Que el Excelentísimo Ayuntamiento de Girona haya decidido que los contenedores de basura orgánica estén sellados con candado, para evitar que los muy necesitados hurguen en ellos a la búsqueda de algo que llevarse al estómago, es una medida adecuada. Razones de higiene y salubridad elemental parecen aconsejarlo.
No está bien que la gente hurgue entre la basura y mucho menos que se la coma, puede contraer todo tipo de infecciones estomacales y, lo que es peor, inundar las salas de urgencia de los hospitales como consecuencia.
En compensación, probos empleados de supermercados y restaurantes ofrecerán a los marginados los comestibles a punto de putrefacción en impolutas bandejas con solo solicitarlos. ¡Y una higa!
Por otra parte, nuestro Gobierno, que piensa en todo, después de haber retirado la atención médica ordinaria a los “sin papeles”, ahora ha reparado en que entre ellos quizá exista un nicho de negocio (antes de que lleguen al nicho normal y corriente) y está ideando una especie de seguro (algo más de 700 euros anuales) mediante el cual podrían regresar a urgencias cuando les diera el ‘apretón’ como consecuencia del servicio de ‘catering’ del primer párrafo.

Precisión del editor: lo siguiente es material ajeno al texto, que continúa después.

-- ==== Sys2Proof/Machine/HostOps.lean ====
section
/-!
DEFINITION. The host operations beside Cycle: Reset, Load, DisplayAck and Observe, and the sequences of the five that a
host may issue (spec/70_reset_and_hazards.md R240 to R248).
-/

namespace Sys2Proof.Machine

/-- Reset, in any state: every element of the hardware's state to the value of R26 (R240). The model's own record of
the host's coming arguments is no state of the hardware, and stays. -/
def hostReset (s : State) : State := { State.reset with inputs := s.inputs, cycleNo := s.cycleNo }

/-- The failed result of Load (R216, R243). -/
inductive LoadError where
  /-- LOAD_ERROR: the program is longer than `MAX_ROM`. -/
  | tooLong
  deriving DecidableEq, Repr

/-- Load: the bytes from 0x200 and `pc <- 0x200`, or LOAD_ERROR and no change (R242, R243). -/
def hostLoad (bytes : List Byte) (s : State) : Except LoadError State :=
  if romFits bytes then
    .ok ((s.writeBytes Config.loadBase bytes).setPc (BitVec.ofNat 16 Config.loadBase))
  else .error .tooLong

/-- DisplayAck: `draw_pending <- 0` and nothing else (R246). -/
def hostDisplayAck (s : State) : State := s.setDrawPending false

/-- What Observe reads: the fifteen elements of R10, `sp` as an integer, the framebuffer row by row (R247, D31). -/
structure Observation where
  /-- `mem[0]` to `mem[0xFFF]`. -/
  mem : List Byte
  /-- `V[0]` to `V[15]`. -/
  v : List Byte
  /-- `I`. -/
  i : Word
  /-- `pc`. -/
  pc : Word
  /-- `stack[0]` to `stack[15]`. -/
  stack : List Word
  /-- `sp`, an integer in -1 to 15. -/
  sp : Int
  /-- `dt`. -/
  dt : Byte
  /-- `st`. -/
  st : Byte
  /-- `fb`, at index `y * 64 + x`. -/
  fb : List Bool
  /-- `key`. -/
  key : BitVec 16
  /-- `draw_pending`. -/
  drawPending : Bool
  /-- `last_opcode`. -/
  lastOpcode : Word
  /-- `halted`. -/
  halted : Bool
  /-- `fault_cause`, as its code. -/
  faultCause : BitVec 3
  /-- `fault_info`. -/
  faultInfo : Word
  deriving DecidableEq, Repr

/-- Observe: read the state without changing it (R247). -/
def hostObserve (s : State) : Observation where
  mem := (List.range Config.memSize).map s.readByte
  v := s.v.toList
  i := s.i
  pc := s.pc
  stack := s.stack.toList
  sp := s.sp
  dt := s.dt
  st := s.st
  fb := s.fb.toList.flatMap Vector.toList
  key := s.key
  drawPending := s.drawPending
  lastOpcode := s.lastOpcode
  halted := s.halted
  faultCause := s.faultCause.code
  faultInfo := s.faultInfo

/-- The five host operations (R244, R245). -/
inductive HostOp where
  /-- Reset (R240). -/
  | reset
  /-- Load (R242). -/
  | load (bytes : List Byte)
  /-- Cycle (R90, R244). -/
  | cycle (keys : BitVec 16) (rnd : Byte)
  /-- DisplayAck (R246). -/
  | displayAck
  /-- Observe (R247). -/
  | observe
  deriving DecidableEq, Repr

/-- What an operation returns to the host (R248). -/
inductive HostOutput where
  /-- Reset and DisplayAck return nothing. -/
  | nothing
  /-- A Load succeeded. -/
  | loaded
  /-- LOAD_ERROR (R243). -/
  | loadError
  /-- The word a Cycle returns (R99). -/
  | word (w : Word)
  /-- What Observe read. -/
  | seen (o : Observation)
  deriving DecidableEq, Repr

/-- One host operation: the state it leaves and what it returns (R245, R248). -/
def hostOp (op : HostOp) (s : State) : Host.Outcome (State × HostOutput) Fault Refusal :=
  match op with
  | .reset => .next (hostReset s, .nothing)
  | .load bytes =>
    match hostLoad bytes s with
    | .ok t => .next (t, .loaded)
    | .error _ => .next (s, .loadError)
  | .cycle keys rnd =>
    match cycle keys rnd s with
    | .next t => .next (t, .word t.lastOpcode)
    | .fault r => .fault r
    | .refused r => .refused r
  | .displayAck => .next (hostDisplayAck s, .nothing)
  | .observe => .next (s, .seen (hostObserve s))

/-- A sequence of operations the host may issue from the start: Reset first, then any of the five (R241, R245). -/
def legalHostOps : List HostOp → Bool
  | .reset :: _ => true
  | .load _ :: _ | .cycle _ _ :: _ | .displayAck :: _ | .observe :: _ => false
  | [] => false

/-- Host operations one at a time, each complete before the next begins: the state they leave and what each returned,
in order (R245, R248). The host has no other move. -/
def runHostOps : List HostOp → State → Host.Outcome (State × List HostOutput) Fault Refusal
  | [], s => .next (s, [])
  | op :: rest, s =>
    match hostOp op s with
    | .next (t, out) =>
      match runHostOps rest t with
      | .next (u, outs) => .next (u, out :: outs)
      | .fault r => .fault r
      | .refused r => .refused r
    | .fault r => .fault r
    | .refused r => .refused r

end Sys2Proof.Machine
end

A estos desvelos políticos por los desfavorecidos de la fortuna debemos añadir un gran acierto del Excelentísimo Ayuntamiento de Madrid: si le pillan a usted bebiéndose pacíficamente una ‘mau’ en el banco de su calle (al lado de una terraza en la que otros ciudadanos hacen lo mismo, pagando 4 euros), le cobran 600.
Genial. Usted podrá sentirse por un instante don Amancio Ortega al pagar la cerveza más cara del mundo. Además, si usted es menor de edad le hacen un notable descuento: son 500.
La solución a la crisis económica tiene estos efectos niveladores en la sociedad, los más pobres tendrán servicio de cátering, seguro sanitario, y sus cervezas bajo el cielo velazqueño de Madrid tendrán más valor que un Chateau Lafitte degustado en Le Meurice de París.